How to be an executor of a will

Successfully carrying out the task of closing a deceased family member's estate may require an executor to probate the will, secure assets, notify beneficiaries and more. California residents who have done this job have benefited from working with attorneys, accountants and financial and insurance advisors. Unfortunately, executors often make mistakes that can easily be avoided by having the right frame of mind and remembering a few basic things.

It's good to remember the end goal in regard to probate/estate administration. The executor's role is to move the estate forward and close it within a reasonable amount of time.

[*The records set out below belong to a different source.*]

/-- Apply a HOST_AUDIO_SET: the ring of its direction moves to the mast of the session, its offsets at zero (R338,
R339). -/
def State.applyHostAudio (s : State) (c : SchedCmd) (ms : List Mast) : State × Nat :=
  let p := c.payload
  let m := Mast.ofCode c.aux
  let en := bit (fld p 3 1) 0
  let ring : HostRing :=
    { mast := m, packing := fld p 1 1, channels := fld p 2 1, first := fld p 4 2, addr := fld p 8 8,
      bytes := fld p 16 4, running := s.serves m }
  let play := decide (fld p 0 1 = 0)
  let s1 := s.changeAud ms (fun a => if play then { a with play := if en then some ring else none }
    else { a with rec' := if en then some ring else none })
  let hp := s1.port.get m
  let w := hp.window
  let s2 : State :=
    if en then
      { s1 with port := s1.port.set m { hp with window :=
          if play then { w with playWr := 0, playRd := 0 } else { w with recWr := 0, recRd := 0 } } }
    else s1
  (s2.portState m (if play then 5 else 6) 0 (if en then 2 else 0), stOk)

/-- Why an SDI_AUDIO_SET is refused (R210, R308). A variant without SDI audio lacks what the command acts on, whatever PORT
holds: it answers ST_NOT_PRESENT even beyond the family's range (DESIGN CHOICE, log entry 92). -/
def State.sdiAudioRefusals (s : State) (p : List Byte) : List Nat :=
  let port := fld p 2 2
  let g := fld p 1 1
  let a := s.aud.get s.lead
  refuseIf (s.variant != .v2048V) stNotPresent ++ presence port (Config.sdiPorts s.variant) 64 ++
    refuseIf (decide (fld p 0 1 > 1) || decide (g > 15)) stBadParam ++ refuseIf (!s.videoRuns) stBadMode ++
    refuseIf (fld p 0 1 == 0 && decide (a.asrcUsed 512 port + 4 * groupCount g > 1536)) stNoSpace

/-- SDI_AUDIO_SET (R210, R308). -/
def execSdiAudioSet (h : Hdr) (p : List Byte) (s : State) : Outcome State Fault Refusal :=
  .next <| s.receive h 0x0608 fun seat s1 =>
    s1.schedule h seat 0x0608 p (p.length == 4) (s1.sdiAudioRefusals p) (s1.effectiveStep h) 0 fun s2 => (s2, [])

/-- Apply an SDI_AUDIO_SET: a direction that had no group starts (R321). -/
def State.applySdiAudio (s : State) (c : SchedCmd) (ms : List Mast) : State × Nat :=
  let p := c.payload
  let port := fld p 2 2
  let g := fld p 1 1
  let s1 := s.changeAud ms (fun a =>
    let x := a.sdi.getD port SdiAudio.reset
    let y : SdiAudio := if fld p 0 1 = 0 then
        (if x.inGroups = 0 && g != 0 then { x with inGroups := g, frames := 0, caps := [] } else { x with inGroups := g })
      else if x.outGroups = 0 && g != 0 then { x with outGroups := g, outStart := s.step, outMade := 0, fifo := [] }
      else { x with outGroups := g }
    { a with sdi := a.sdi.put port y })
  let on := (s1.aud.get s1.lead).portEnabled 4 port
  (s1.portStates ms 4 port (if !on then 0 else if (s1.aud.get s1.lead).report 4 port |>.state |> (· = 2) then 2 else 1),
    stOk)

/-- Why a SIDETONE_SET is refused (R210, R293). -/
def State.sidetoneRefusals (s : State) (p : List Byte) : List Nat :=
  let here := Config.audioChannels s.variant
  presence (fld p 2 2) here 2048 ++ presence (fld p 4 2) here 2048 ++
    refuseIf (decide (fld p 0 1 > 15) || decide (fld p 1 1 > 1) || fld p 6 2 != 0 || decide (fld p 8 8 ≥ 2 ^ 36)) stBadParam

/-- SIDETONE_SET (R210, R293). -/
def execSidetoneSet (h : Hdr) (p : List Byte) (s : State) : Outcome State Fault Refusal :=
  .next <| s.receive h 0x0609 fun seat s1 =>
    s1.schedule h seat 0x0609 p (p.length == 16) (s1.sidetoneRefusals p) (s1.effectiveStep h)
      (s1.defaultRamp (s1.effectiveStep h)) fun s2 => (s2, [])

/-- Apply a SIDETONE_SET: a fade from the gain in force to the new one, or to 0 (R293). -/
def State.applySidetone (s : State) (c : SchedCmd) (ms : List Mast) : State × Nat :=
  let p := c.payload
  let i := fld p 0 1
  let en := bit (fld p 1 1) 0
  let len := fadeSteps s.rate48 c.aux
  (s.changeDp ms (fun d => match d.side[i]? with
    | some t =>
      let y : SideTone := if en then
          { t with enabled := true, src := fld p 2 2, dst := fld p 4 2, gain := t.gain.turn s.step len (val36 (fld p 8 8)) }
        else { t with enabled := false, gain := t.gain.turn s.step len 0 }
      { d with side := setAt d.side i y }
    | none => d), stOk)

end Sys2Proof.Machine
end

An executor will likely deal with negative consequences if they use their role to bring up past family issues or to go on a power trip. They will need to be somewhat humble to do their job well.

If an executor ignores beneficiaries, they may be removed from this position. They have a fiduciary duty to the beneficiaries. Part of their job is keeping beneficiaries up to date. They also need to avoid favoring one beneficiary. Doing this will cause unnecessary problems and could also lead to the executor being removed.

It is good to keep in mind that an executor is personally liable. Should major issues emerge, the court could hold the executor personally responsible to fix any damage that has been caused.

Most individuals who are appointed executors will want to do their jobs well. They may benefit from consulting with an estate and probate attorney. Legal counsel could advise their client on the distribution of assets, asset valuation and more. They may even represent the client in litigation if it is necessary.